A decision is expected “any time” following yesterday’s Motion to Dismiss hearing.
Click here (or click the pic below) to watch brief video highlights:
From Michael Kiefer, AZ Central:
“Jodi Arias sentencing trial: Could it all be over Monday?”
On Friday, her defense attorney, Kirk Nurmi, made a last-ditch effort to have the prosecution’s intent to seek the death penalty thrown out, his motion alleging prosecutorial misconduct and inability to get witnesses to testify on Arias’ behalf because of a court ruling forbidding testimony in a closed courtroom.
Maricopa County Superior Court Judge Sherry Stephens said that she would rule by Monday.
Her first trial took place in 2013, but the jury was unable to reach a unanimous verdict as to whether she should be sentenced to life or death.
A second jury was seated in September, and Nurmi and his co-counsel, Jennifer Willmott, have been trying to present “mitigation” witnesses who might convince the jury to spare Arias’ life. If death is taken off the table because of the pending motion, Arias must be sentenced to life in prison and there would be no need to continue the current proceedings.
Nurmi’s argument rests largely on how police and prosecutors handled a computer belonging to Alexander that was taken into evidence at the crime scene. And he claimed that they knowingly misrepresented the content of the computer hard drive and failed to turn over copies they had made of it.
• While the computer was in custody of Mesa police, it was turned on and off twice without taking proper precautions for handling evidence, which resulted in files being accidentally altered or deleted from the hard drive.
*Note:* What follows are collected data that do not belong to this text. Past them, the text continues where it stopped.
-- ==== Sys2Proof/Certificates/Slice0/Obligations.lean ====
section
/-! DEFINITION. Certificates/Slice0/Obligations.lean: what is stated about the part, chapter by chapter. In a statement about a
request, `a` is the state in which the request is handled: the part after the frame's arrival (RequestFrameArrival states
that state). -/

open Sys2Proof Sys2Proof.Machine

/-! ### Steps, power and reset -/

/-- A step takes the command at the front of the queue and runs it with the queue's rest. The queue is the model's. -/
def Obligations.StepRunsFrontCommand : Prop :=
  ∀ (s : State) (c : Instr) (rest : List Instr), s.pending = c :: rest → step s = exec c { s with pending := rest }

/-- On an empty queue time passes (chapter 4.1) until a timer is due, which then gives its event; without power nothing
happens. Which commands are due: every timer of R12, R33, R34, R68, R116, R118, R122, R129, R132, R134, R144, R152 and R169
whose instant has come, in the states in which it acts; an owed reply 2 ms after it became owed (R171); and a pending notice
after 3 ms of an idle line (R172). That the queue is empty then, the unit in which time passes, the choice among several due
commands, and that a reply begins at its latest instant are the model's choice (assumptions 2, 3 and 10). -/
def Obligations.EmptyQueueLetsTimePass : Prop :=
  (∀ s : State, s.pending = [] →
    (s.powered = false → step s = .next s) ∧
    (s.powered = true → s.dueCommands = [] → step s = .next { s with clock := s.clock + 1 }) ∧
    (∀ c, s.powered = true → s.dueCommands = [c] → step s = exec c s) ∧
    (∀ c d cs, s.powered = true → s.dueCommands = c :: d :: cs →
      ∃ e ∈ s.dueCommands, step s = exec e { s with freeCount := s.freeCount + 1 })) ∧
  (∀ (s : State) (c : Instr),
    let reached := fun t : Timer => ∃ d, t = some d ∧ d ≤ s.clock
    c ∈ s.dueCommands ↔ match c with
      | .wordTimerExpiry i => s.cams[i].port.link = .training ∧ reached s.cams[i].port.wordTimer
      | .staleDeadlineExpiry i => reached s.cams[i].ring.staleTimer
      | .lostDeadlineExpiry i => reached s.cams[i].ring.lostTimer
      | .meshInactivityExpiry => ∃ u, s.mesh.upload = some u ∧ u.deadline ≤ s.clock
      | .outputFrameStart => s.disp.state ≠ .off ∧ reached s.disp.nextStart
      | .settleTimerExpiry => s.disp.state = .starting ∧ reached s.disp.settleTimer
      | .holdTimerExpiry => s.disp.state = .hold ∧ reached s.disp.holdTimer
      | .debounceTimerExpiry n => reached s.sig.wires[n].timer
      | .refreshTimerExpiry n => reached s.sig.signals[n].timer
      | .speedTimerExpiry => reached s.sig.speedTimer
      | .releaseTimerExpiry n => ∃ e r d, s.sel.entries[n] = some e ∧ e.state = .releasing r (some d) ∧ d ≤ s.clock
      | .overrideExpiry => ∃ o d, s.sel.override = some o ∧ o.timer = some d ∧ d ≤ s.clock
      | .linkGap bytes => bytes = [] ∧ reached s.link.rx.gapTimer
      | .replyStart => s.link.tx = .idle ∧ ∃ r, s.link.owed = some r ∧ r.owedAt + 300 * 2 ≤ s.clock
      | .noticeStart => s.link.noticePending = true ∧ s.link.owed = none ∧ s.link.tx = .idle ∧
          s.link.rx.state = .hunt ∧ s.link.lastStop + 300 * 3 ≤ s.clock
      | _ => False)

/-- POWER_ON_RESET: the time base starts at zero, the line rate is the straps', the link port and the status unit are as
after power-on, and slot 0 decides what the part starts from and what is reported (R165, R166, R167, R177); a write that the
loss of power cut off has left its slot INVALID, and the other slots keep what they hold (R162). That a part which still has power, or a save in progress, goes through
a loss of power first is the model's choice (assumption 24). -/
def Obligations.PowerOnChoosesConfiguration : Prop :=
  ∀ (s : State) (a b : Bool) (found : ProfileSlot),
    (found = match s.prf.save with
      | some v => if v.slot = 0 then .invalid else s.prf.slots[0]
      | none => s.prf.slots[0]) →
    ∃ t, exec (.powerOnReset a b) s = .next t ∧
      t.powered = true ∧ t.clock = 0 ∧ t.timeBase = 0 ∧ t.prf.save = none ∧ t.sig.standby = false ∧
      t.link.bitRate = (match a, b with
        | false, false => 115200 | false, true => 230400 | true, false => 460800 | true, true => 921600) ∧
      t.link.rx = ⟨.hunt, [], none⟩ ∧ t.link.owed = none ∧ t.link.tx = .idle ∧
      t.link.counters = ⟨0, 0, 0, 0, 0, 0⟩ ∧ t.sts.events.getLsbD 31 = true ∧
      t.link.noticePending = t.sts.attn ∧
      (∀ v, s.prf.save = some v → t.prf.slots[v.slot] = .invalid) ∧
      (∀ n : Fin 4, n ≠ 0 → (∀ v, s.prf.save = some v → v.slot ≠ n) → t.prf.slots[n] = s.prf.slots[n]) ∧
      match found with
      | .valid p check =>
        if Config.profileCheck p = check then
          t.snapshot = p ∧ t.prf.slots[0] = found ∧ t.sts.errors = [] ∧ t.sts.events.getLsbD 26 = false
        else
          t.snapshot = factoryProfile ∧ t.prf.slots[0] = .invalid ∧ t.sts.errors = [⟨.profileFault, 0, 0⟩] ∧
          t.sts.events.getLsbD 26 = true
      | .invalid =>
        t.snapshot = factoryProfile ∧ t.prf.slots[0] = .invalid ∧ t.sts.errors = [⟨.profileFault, 0, 0⟩] ∧
        t.sts.events.getLsbD 26 = true
      | .empty =>
        t.snapshot = factoryProfile ∧ t.prf.slots[0] = .empty ∧ t.sts.errors = [] ∧ t.sts.events.getLsbD 26 = false

/-- Every block's state after a reset: a power-on reset, or the soft reset that an accepted RESET_PART brings at the end of its reply, at
a COLLISION, or at the first byte of a second frame (R173, R178). Each block takes its part of the configuration that slot 0 chose
(R165) and its own reset state: cameras (R20, R43, R59), mesh store (R72), view table (R94), selector (R155), composer (R114), display
output (R125), signal unit (R129, R132, R140), status unit and profile store (R162, R166); of the link port, nothing is owed or sent.
The model's choices and readings: a collision is an event of its own (assumption 9), the sampling phase is 0 (assumption 12), the
PROFILE_FAULT's error entry latches ERROR_PENDING (assumption 20), and POWER_ON_RESET at a part that still has power goes through a loss
of power and leaves no picture on the monitor (assumption 24), and a frame that a soft reset into OFF cuts off stays on the monitor
(assumption 36). -/
def Obligations.ResetLeavesEveryBlock : Prop :=
  ∀ (s t : State) (r : Reply) (found : ProfileSlot) (p : Profile),
    let power := ∃ a b, exec (.powerOnReset a b) s = .next t
    let soft := s.powered = true ∧ s.link.owed = some r ∧ r.type = 0x82#8 ∧ r.code = .ok ∧
      ((s.link.tx = .reply ∧ exec .replyEnd s = .next t) ∨ (∃ b f, exec (.collision b f) s = .next t) ∨ t = s.frameArrives)
    let corrupt := ∃ q check, found = .valid q check ∧ Config.profileCheck q ≠ check
    let fault := found = .invalid ∨ corrupt
    power ∨ soft →
    (found = match s.prf.save with
      | some v => if v.slot = 0 then .invalid else s.prf.slots[0]
      | none => s.prf.slots[0]) →
    (p = match found with
      | .valid q check => if Config.profileCheck q = check then q else factoryProfile
      | _ => factoryProfile) →
    (∀ i : Fin 4, ∃ q : Port,
      q = { config := p.ports[i]
            link := if p.ports[i].enabled then .down else .disabled
            carrier := s.cams[i].port.carrier
            linkPower := true, wasEnabled := false
            record := ⟨Vector.replicate 32 .notTried, none, 0, none, 0⟩
            phase := 0, words := [], wordTimer := none, frameOpen := false, expectedLine := 0, rejections := 0
            counters := ⟨0, 0, 0, 0, 0, 0, 0, 0⟩ } ∧
      t.cams[i] = Cam.emptied
        { port := if q.config.enabled && q.carrier then q.sweeping t.clock else q
          ring := s.cams[i].ring
          meter := ⟨p.meters[i], 0, 0, []⟩ }
        t.clock q.config.enabled) ∧
    (∀ i : Fin 8, t.mesh.slots[i] = match p.meshes[i] with
      | some m => .ready m
      | none => .free) ∧
    t.mesh.upload = none ∧ t.views = p.views ∧
    (∀ i : Fin 16, (t.sel.entries[i]).map Entry.config = p.table[i] ∧ ∀ e, t.sel.entries[i] = some e →
      e.state = if EntryConfig.termsHold e.config t.sig.values then .held else .idle) ∧
    t.sel.override = none ∧ t.sel.defaultView = p.defaultView ∧ t.sel.active = t.sel.choice ∧
    t.sel.selected = t.sel.viewOf t.sel.active ∧ t.sel.activation = t.timeBase ∧
    t.comp = ⟨none, none, false, 0, 0⟩ ∧
    t.disp.enable = p.outputEnable ∧ t.disp.current = p.timing ∧ t.disp.staged = none ∧ t.disp.holdPending = false ∧
    t.disp.holdTimer = none ∧ t.disp.framesShown = 0 ∧ t.disp.framesRepeated = 0 ∧
    (p.outputEnable = true → t.disp.state = .starting ∧ t.disp.settleTimer = some (t.clock + 300 * 200) ∧
      t.disp.nextStart = some (t.clock + 5000) ∧ t.disp.sending = .black) ∧
    (p.outputEnable = false → t.disp.state = .off ∧ t.disp.settleTimer = none ∧ t.disp.nextStart = none ∧
      t.disp.sending = .nothing ∧ (power → t.disp.shown = none) ∧
      (soft → ∀ X Y, t.displayPixel X Y = s.displayPixel X Y)) ∧
    t.sig.config = p.signals ∧
    (∀ n : Fin 6, t.sig.wires[n].raw = s.sig.wires[n].raw ∧ t.sig.wires[n].accepted = s.sig.wires[n].raw ∧
      t.sig.wires[n].timer = none) ∧
    t.sig.speed = none ∧ t.sig.speedFresh = false ∧ t.sig.speedTimer = none ∧ t.sig.standby = false ∧
    (∀ i : Fin 16, t.sig.signals[i] = match t.sig.config.signals[i].source with
      | .wire n => ⟨t.sig.active n, .none, none⟩
      | _ => ⟨t.sig.config.signals[i].failRule == .setTrue, .stale, none⟩) ∧
    (∀ n : Fin 32, t.sts.conditions.getLsbD n = t.conditionItem n) ∧
    (power → t.sts.enable = p.enableMask ∧ ∀ n : Fin 32, t.sts.events.getLsbD n = true ↔
      n = 31 ∨ (fault ∧ (n = 26 ∨ n = 29))) ∧
    (soft → t.sts.enable = s.sts.enable ∧ t.sts.events.getLsbD 31 = true ∧ (fault → t.sts.events.getLsbD 26 = true) ∧
      ∀ n, s.sts.events.getLsbD n = true → t.sts.events.getLsbD n = true) ∧
    (t.sts.attn = true ↔ ∃ n : Fin 32, t.sts.events.getLsbD n = true ∧ t.sts.enable.getLsbD n = true) ∧
    t.prf.save = none ∧ (∀ v, s.prf.save = some v → t.prf.slots[v.slot] = .invalid) ∧
    (∀ n : Fin 4, n ≠ 0 → (∀ v, s.prf.save = some v → v.slot ≠ n) → t.prf.slots[n] = s.prf.slots[n]) ∧
    (corrupt → t.prf.slots[0] = .invalid) ∧ (¬corrupt → t.prf.slots[0] = found) ∧
    t.link.owed = none ∧ t.link.tx = .idle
• During Arias’ 2013 guilt-or-innocence trial, and during the present sentencing retrial, Mesa police officers testified under oath that the computer was free of pornography and computer viruses. Prosecutor Juan Martinez used that testimony to refute Arias’ assertions that Alexander was sexually attracted to young boys and he branded her a liar for saying the porn and viruses were there.
Mesa police have since admitted that the computer did have significant amounts of pornography and viruses despite the earlier testimony by the trial’s case agent and a police forensic expert.
“Under what law would the state be allowed to go forward and seek the death penalty based on false testimony?” Nurmi asked.
• Just last month, Nurmi learned that Mesa police had made a mirror image of the computer’s hard drive in 2008, before some of the alterations took place, but had never provided it to the defense. The prosecution is legally and ethically obligated to turn over evidence, especially if it may cast a more favorable light on the defendant.
“The state has confessed to illegal behavior,” Nurmi said. “The only option is to dismiss death against Ms. Arias.”
Martinez claimed that there was no harm done to Arias’ case. And he said that there was no way to prove who had actually viewed the pornography on what he described as a “communal computer.”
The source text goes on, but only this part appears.